Depends. If there's a totally different flow depending on the payload, i'd use differnt objects/functions to handle that or even use different endpoints. But the if would still be necessary, whether I'd check the payload, or make someone choose an endpoint or even use something like keyed services.
If it's something like subset/superset, e.g. user who executes some action and we do additional stuff depending on whether they're an admin or not, I'd have a User.cs class with a flag and then handle that request with a specific user and check whether they have right or not. In an if.

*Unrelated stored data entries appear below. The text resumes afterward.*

-- ==== Sys2Proof/Word.lean ====
section
/-! DEFINITION. The sizes of the machine's values (spec/00_scope.md R4, R5): all are unsigned. -/

namespace Sys2Proof

/-- A memory cell, a V register, a timer (R10, R17, R20). -/
abbrev Byte := BitVec 8

/-- An instruction word, PC, I, a stack entry, the instruction latch (R12, R14, R16, R18). -/
abbrev Word := BitVec 16

/-- The x, y and n fields of an instruction word (R48): a register number or a row count. -/
abbrev Nibble := BitVec 4

/-- The nnn field of an instruction word (R48): a 12-bit byte address. -/
abbrev Addr12 := BitVec 12

end Sys2Proof
end

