/-- Settles O22: the result written to V[x] is the byte sum, which wraps; nothing else is written,
so VF keeps its value unless it is V[x]. -/
theorem addImmWrapsWithoutFlag : Obligations.AddImmWrapsWithoutFlag := fun x nn =>
  ⟨hasWord_addImm x nn, writesV_of_exec fun s => by rw [exec_addImm, byte_add_eq_ofNat_mod]⟩

/-- Settles O23: the result written to V[x] is V[y] as it was. -/
theorem ldRegCopies : Obligations.LdRegCopies := fun x y =>
  ⟨hasWord_ldReg x y, writesV_of_exec (exec_ldReg x y)⟩

/-- Settles O24: each of the three words differs in n, and each instruction writes its one bitwise
result to V[x]. -/
theorem bitwiseOperations : Obligations.BitwiseOperations := fun x y =>
  ⟨hasWord_or x y, hasWord_and x y, hasWord_xor x y, writesV_of_exec (exec_or x y),
    writesV_of_exec (exec_and x y), writesV_of_exec (exec_xor x y)⟩

end Sys2Proof.Machine
end

section
/-! PROOF. The index register (spec/43_index_memory.md): the word of LD F, the product it forms, and
the statement about the glyph address. -/

namespace Sys2Proof

/-! ### Words of group F (R52) -/

section GroupFWords

variable (x : Nibble) (nn : Byte)

/-- A word with op field F decodes by its nn field alone, under either policy. -/
theorem decodeWord_wordXnn_F (p : AnnnPolicy) :
    decodeWord p (wordXnn 0xF x nn) = decodeGroupF x nn := by
  simp [decodeWord]

theorem hasWord_ldF : HasWord (.ldF x) (0xF000 + x.toNat * 256 + 0x29) :=
  hasWord_of_encode (toNat_wordXnn_eq_sum 0xF x 0x29) (decodeWord_wordXnn_F x 0x29)

end GroupFWords

end Sys2Proof

namespace Sys2Proof.Machine

/-! ### The address LD F forms (R92) -/

/-- Zero-extension keeps the byte's value. -/
theorem zext16_toNat (b : Byte) : (zext16 b).toNat = b.toNat :=
  BitVec.toNat_setWidth_of_le (by decide)

/-- Five times a byte is at most 0x4FB, so 16 bits hold the product of every V[x] (R92). -/
theorem toNat_zext16_mul_five (b : Byte) : (zext16 b * 5).toNat = b.toNat * 5 := by
  have hb : b.toNat < 256 := b.isLt
  calc (zext16 b * 5).toNat = (zext16 b).toNat * 5 % 2 ^ 16 := BitVec.toNat_mul _ _
    _ = b.toNat * 5 % 2 ^ 16 := by rw [zext16_toNat]
    _ = b.toNat * 5 := Nat.mod_eq_of_lt (by omega)

theorem exec_ldF (x : Nibble) (s : State) :
    exec (.ldF x) s = .next ((s.setI (zext16 (s.v x) * 5)).setPc (s.pc + 2)) := rfl

/-- An instruction that always answers its state with another I and PC + 2 writes I and PC alone. -/
theorem writesI_of_exec {i : Instr} {a : State → Word} {n : State → Nat}
    (h : ∀ s, exec i s = .next ((s.setI (a s)).setPc (s.pc + 2))) (hn : ∀ s, (a s).toNat = n s) :
    WritesI i n :=
  fun s => ⟨(s.setI (a s)).setPc (s.pc + 2), h s, hn s, rfl, rfl, fun _ => rfl⟩
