-- ==== Sys2Proof/Word.lean ====
section
/-! DEFINITION. The plain data types every file of the model uses: bytes, words, colours and fixed-length banks of state. -/

namespace Sys2Proof

/-- One byte of frame memory or of a record (R193). -/
abbrev Byte := BitVec 8

/-- A 16-bit field: a tag, a capture sequence (00_scope, "Counters and sequence numbers"). -/
abbrev Half := BitVec 16

/-- A 32-bit field: a link register, a counter, the wall frame number. -/
abbrev Word := BitVec 32

/-- A set of the eight alarm groups, bit i for group i (R193, "Set of groups"). -/
abbrev Groups := BitVec 8

/-- A 24-bit colour (00_scope, "Colours"). -/
structure Colour where
  r : Byte
  g : Byte
  b : Byte
deriving DecidableEq, Repr

/-- The colour with every component 0. -/
def Colour.black : Colour := ⟨0, 0, 0⟩

/-- One entry of a bank of `n` replaced. -/
def vset {α : Type} {n : Nat} (v : Vector α n) (i : Fin n) (x : α) : Vector α n :=
  v.set i.val x i.isLt

@[simp] theorem vset_get {α : Type} {n : Nat} (v : Vector α n) (i : Fin n) (x : α) :
    (vset v i x)[i] = x := by
  simp [vset]

theorem vset_get_of_ne {α : Type} {n : Nat} (v : Vector α n) {i j : Fin n} (x : α) (h : j ≠ i) :
    (vset v i x)[j] = v[j] := by
  have : i.val ≠ j.val := fun e => h (Fin.ext e.symm)
  simp [vset, this]

end Sys2Proof
end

Great video, as it has become more likely like typescript.
This is good stuff
Embedded interface. First time seeing this. Not sure what to think of it.
Haha, yeah that was just a quick thing dont do that
2nd example is kind of an overkill. I get the point, but in this case, passing a selector function as a parameter was enough.
So you’re still replacing the if statement with an object, the downside of that is that you’re expecting the selector function to be the only thing that is different between the two.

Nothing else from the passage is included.